Mes règles sont les seules auxquelles petits et grands prennent plaisir à se soumettre, et si mes trois lettres sonnent comme le pronom personnel de la première personne du singulier, mon but est bien souvent de recréer le «nous». Qui suis-je?
Comme un dé qui n’en finit pas de tourner, l’actualité nous a happés, presque hypnotisés – ces trois dernières semaines, ou plutôt ces deux dernières années. Face au degré de complexité des crises sanitaire ou géopolitique qui s’enchaînent, la tentation de se recroqueviller sur ses angoisses est grande. Pendant ce temps-là, un secteur de niche poursuit son essor, indéniablement renforcé par la conjoncture: celui du jeu de société. Jamais le marché suisse du jeu ne s’est en effet aussi bien porté.

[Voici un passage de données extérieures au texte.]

-- ==== Sys2Proof/Machine/AsmLine.lean ====
section
/-!
DEFINITION. From a line of source text to an instruction (R9, R142, R358 to R360 and the written forms that the entries give):
lexical rules, operands, modifiers and scheduling fields. What a line is encoded as is in AsmKernel.lean.
-/
namespace Sys2Proof.Asm

open Sys2Proof.Machine

/-- Why the assembler refuses a line or a kernel (R358 to R369). Each is raised before any image exists, so all are safe. -/
inductive AsmStop where
  /-- the line is none of the forms of R358, or an upper-case letter stands where R358 refuses it -/
  | line
  /-- an unknown mnemonic, modifier or type, or a modifier that the instruction does not accept (R359, R369) -/
  | mnemonic
  /-- an operand outside R359 or outside its class, one too many, or one missing that has no default (R369) -/
  | operand
  /-- a constant outside the range of its type (R359) -/
  | constant
  /-- a second literal (R360) -/
  | literals
  /-- a scheduling field outside R360, or one written twice -/
  | scheduling
  /-- a label that R358 refuses, that is defined twice, or that no line defines -/
  | label
  /-- a directive outside R363, or with other arguments -/
  | directive
  /-- a role or ring declared twice, or a ring whose roles R364 cannot derive -/
  | ring
  /-- a register at or above the vector budget (R365) -/
  | budget
  /-- `.data` values that are misaligned or overlap (R366) -/
  | data
  /-- code, or a branch target, beyond the code store (R369) -/
  | codeStore
  /-- the word would trap with this cause (R79, R369) -/
  | illegal (cause : Nat)
  /-- the template would fail R88 with this status (R367) -/
  | template (status : Nat)
  deriving DecidableEq, Repr

abbrev Txt := List Char

/-! ### Characters, words and numbers (R358) -/

def isBlank (c : Char) : Bool := c == ' ' || c == '\t'
def isDigit (c : Char) : Bool := 48 ≤ c.toNat && c.toNat ≤ 57
def isLower (c : Char) : Bool := 97 ≤ c.toNat && c.toNat ≤ 122
def isLetter (c : Char) : Bool := isLower c || (65 ≤ c.toNat && c.toNat ≤ 90)
def isNameChar (c : Char) : Bool := isLetter c || isDigit c || c == '_'

/-- The text without blanks at its ends. -/
def trimTxt (t : Txt) : Txt := ((t.dropWhile isBlank).reverse.dropWhile isBlank).reverse

/-- The text before a comment (R358). -/
def beforeComment : Txt → Txt
  | [] => []
  | ';' :: _ => []
  | '/' :: '/' :: _ => []
  | c :: r => c :: beforeComment r

/-- The parts of a text between separators. -/
def splitTxt (sep : Char) : Txt → List Txt
  | [] => [[]]
  | c :: r =>
    match splitTxt sep r with
    | [] => [[]]
    | p :: ps => if c == sep then [] :: p :: ps else (c :: p) :: ps

/-- The parts joined again. -/
def joinTxt (sep : Char) : List Txt → Txt
  | [] => []
  | [p] => p
  | p :: ps => p ++ sep :: joinTxt sep ps

/-- The value of a digit; 99 for any other character. -/
def digitOf (c : Char) : Nat :=
  let n := c.toNat
  if isDigit c then n - 48 else if 97 ≤ n && n ≤ 102 then n - 87 else if 65 ≤ n && n ≤ 70 then n - 55 else 99

/-- Digits of a base. -/
def digitsTxt (base : Nat) (t : Txt) : Option Nat :=
  if t.isEmpty || t.any (fun c => base ≤ digitOf c) then none else some (t.foldl (fun a c => a * base + digitOf c) 0)

/-- Digits with underscores between them. -/
def spacedDigits (base : Nat) (t : Txt) : Option Nat :=
  if t.head? == some '_' || t.getLast? == some '_' then none else digitsTxt base (t.filter (· != '_'))

/-- A constant without its sign (R358). -/
def natTxt : Txt → Option Nat
  | '0' :: 'x' :: r => spacedDigits 16 r
  | '0' :: 'b' :: r => spacedDigits 2 r
  | t => digitsTxt 10 t

/-- A constant (R358). -/
def intTxt : Txt → Option Int
  | '-' :: r => (natTxt r).map (fun n => -(n : Int))
  | t => (natTxt t).map (fun n => (n : Int))

/-- A letter, then letters, digits and underscores (R358). -/
def isName (t : Txt) : Bool :=
  match t with
  | [] => false
  | c :: r => isLetter c && r.all isNameChar

/-- The place of a text in a list of words. -/
def wordIndex (ws : List String) (t : Txt) : Option Nat :=
  (ws.zipIdx.find? (fun p => p.1.toList == t)).map (·.2)

/-! ### Registers and operands (R359) -/

/-- The class that a letter names (R70). -/
def classOfChar (c : Char) : Option RegClass :=
  match c with
  | 'v' => some .v
  | 's' => some .s
  | 'k' => some .k
  | 'o' => some .o
  | 'a' => some .a
  | 'c' => some .c
  | 'q' => some .q
  | 'b' => some .b
  | _ => none
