-- ==== Sys2Proof/Laws/Bytes.lean ====
section
/-!
SUPPORT. What leaves the byte memories as they were: every operation of the machine but the few of Laws/Canonical.lean.
-/
namespace Sys2Proof.Machine

/-- A loop whose every turn leaves the byte memories as they were leaves them as they were. -/
@[simp] theorem foldl_bytes {α : Type} {g : State → α → State} (h : ∀ x a, (g x a).mem = x.mem ∧ (g x a).codes = x.codes)
    (l : List α) (s : State) : (l.foldl g s).mem = s.mem ∧ (l.foldl g s).codes = s.codes := by
  induction l generalizing s with
  | nil => exact ⟨rfl, rfl⟩
  | cons a l ih => simp only [List.foldl_cons, ih, h, and_self]

@[simp] theorem ite_mem {c : Prop} [Decidable c] (a b : State) : (if c then a else b).mem = if c then a.mem else b.mem := by
  split <;> rfl

@[simp] theorem ite_codes {c : Prop} [Decidable c] (a b : State) :
    (if c then a else b).codes = if c then a.codes else b.codes := by
  split <;> rfl

/-- The same of a loop that also counts. -/
@[simp] theorem foldl_fst_bytes {α β : Type} {g : State × β → α → State × β}
    (h : ∀ x a, (g x a).1.mem = x.1.mem ∧ (g x a).1.codes = x.1.codes) (l : List α) (s : State × β) :
    (l.foldl g s).1.mem = s.1.mem ∧ (l.foldl g s).1.codes = s.1.codes := by
  induction l generalizing s with
  | nil => exact ⟨rfl, rfl⟩
  | cons a l ih => simp only [List.foldl_cons, ih, h, and_self]

@[simp] theorem newId_bytes (s : State) :
    (newId s).2.mem = s.mem ∧ (newId s).2.codes = s.codes := by
  simp [newId]

@[simp] theorem boxAppend_bytes (s : State) (code src unit ctx data : Nat) :
    (boxAppend s code src unit ctx data).mem = s.mem ∧ (boxAppend s code src unit ctx data).codes = s.codes := by
  simp [boxAppend]

@[simp] theorem applyPend_bytes (s : State) (d n : Nat) :
    (applyPend s d n).mem = s.mem ∧ (applyPend s d n).codes = s.codes := by
  simp [applyPend]

@[simp] theorem flushPend_bytes (s : State) (u : Nat) :
    (flushPend s u).mem = s.mem ∧ (flushPend s u).codes = s.codes := by
  simp [flushPend]

@[simp] theorem completeFlight_bytes (s : State) (f : Flight) :
    (completeFlight s f).mem = s.mem ∧ (completeFlight s f).codes = s.codes := by
  simp [completeFlight]

@[simp] theorem dropArrival_bytes (s : State) (u core : Nat) :
    (dropArrival s u core).mem = s.mem ∧ (dropArrival s u core).codes = s.codes := by
  unfold dropArrival; split <;> simp

@[simp] theorem raiseFault_bytes (s : State) (u : Nat) (e : TrapEntry) :
    (raiseFault s u e).mem = s.mem ∧ (raiseFault s u e).codes = s.codes := by
  unfold raiseFault; (repeat' split) <;> simp

@[simp] theorem flightFault_bytes (s : State) (f : Flight) (code detail : Nat) (lanes : Word) (addr : Nat) :
    (flightFault s f code detail lanes addr).mem = s.mem ∧ (flightFault s f code detail lanes addr).codes = s.codes := by
  simp [flightFault]

@[simp] theorem resumeGroup_bytes (s : State) (u : Nat) :
    (resumeGroup s u).mem = s.mem ∧ (resumeGroup s u).codes = s.codes := by
  unfold resumeGroup; split <;> simp

@[simp] theorem noteGen_bytes (s : State) (core slot gen : Nat) :
    (noteGen s core slot gen).mem = s.mem ∧ (noteGen s core slot gen).codes = s.codes := by
  simp [noteGen]

@[simp] theorem rerunGroup_bytes (s : State) (u : Nat) :
    (rerunGroup s u).mem = s.mem ∧ (rerunGroup s u).codes = s.codes := by
  unfold rerunGroup; split <;> simp

@[simp] theorem holdUnit_bytes (s : State) (core : Nat) (u : ExecUnit) (n : Nat) :
    (holdUnit s core u n).mem = s.mem ∧ (holdUnit s core u n).codes = s.codes := by
  unfold holdUnit; split <;> simp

Pour répondre à cette appétence qui brasse les cartes générationnelles, géographiques et sociales, La Chaux-de-Fonds accueillera bientôt le plus grand bar à jeux de Suisse, avec 1300 jeux sur 140 m². Son désormais célèbre festival du jeu, Ludesco, donne quant à lui rendez-vous aux amateurs en septembre.
Retrouver de la légèreté
A quoi bon jouer? D’abord, pour soi. Pendant la pandémie de Covid-19 puis depuis le début du conflit en Ukraine, les psychologues, philosophes et docteurs ès résiliences nous répètent l’importance, dans des situations qui nous dépassent, de vivre le «moment présent». D’être «là». Certes, le concept prête à sourire tant il est galvaudé, immédiatement associé à des graines de quinoa et à un bâton d’encens. Et pourtant, enfants, nous n’avions aucun mal à nous prêter au jeu du présent. Sortir un plateau poussiéreux et empoigner une paire de dés, n’est-ce pas là l’ultime pied de nez à ce futur dans lequel on a tant de mal à se projeter? Réveiller la créativité anesthésiée par la routine est une façon, anodine mais si accessible, de retrouver une forme de légèreté.
Ensuite, pour être ensemble. Au-delà de l’esprit du jeu et des compétences qu’il sollicite, le besoin de communier est indéniable. Alors que la multiplication des clivages grignote les moments de partage, les concepteurs ont à cœur de penser les équipes autrement: un contre un ou tous pour un? Et si parfois gagner, c’était se lier? L’engouement pour les jeux mettant en avant la collaboration semble à cet égard éloquent. Ou quand évasion rime, plus que jamais, avec cohésion.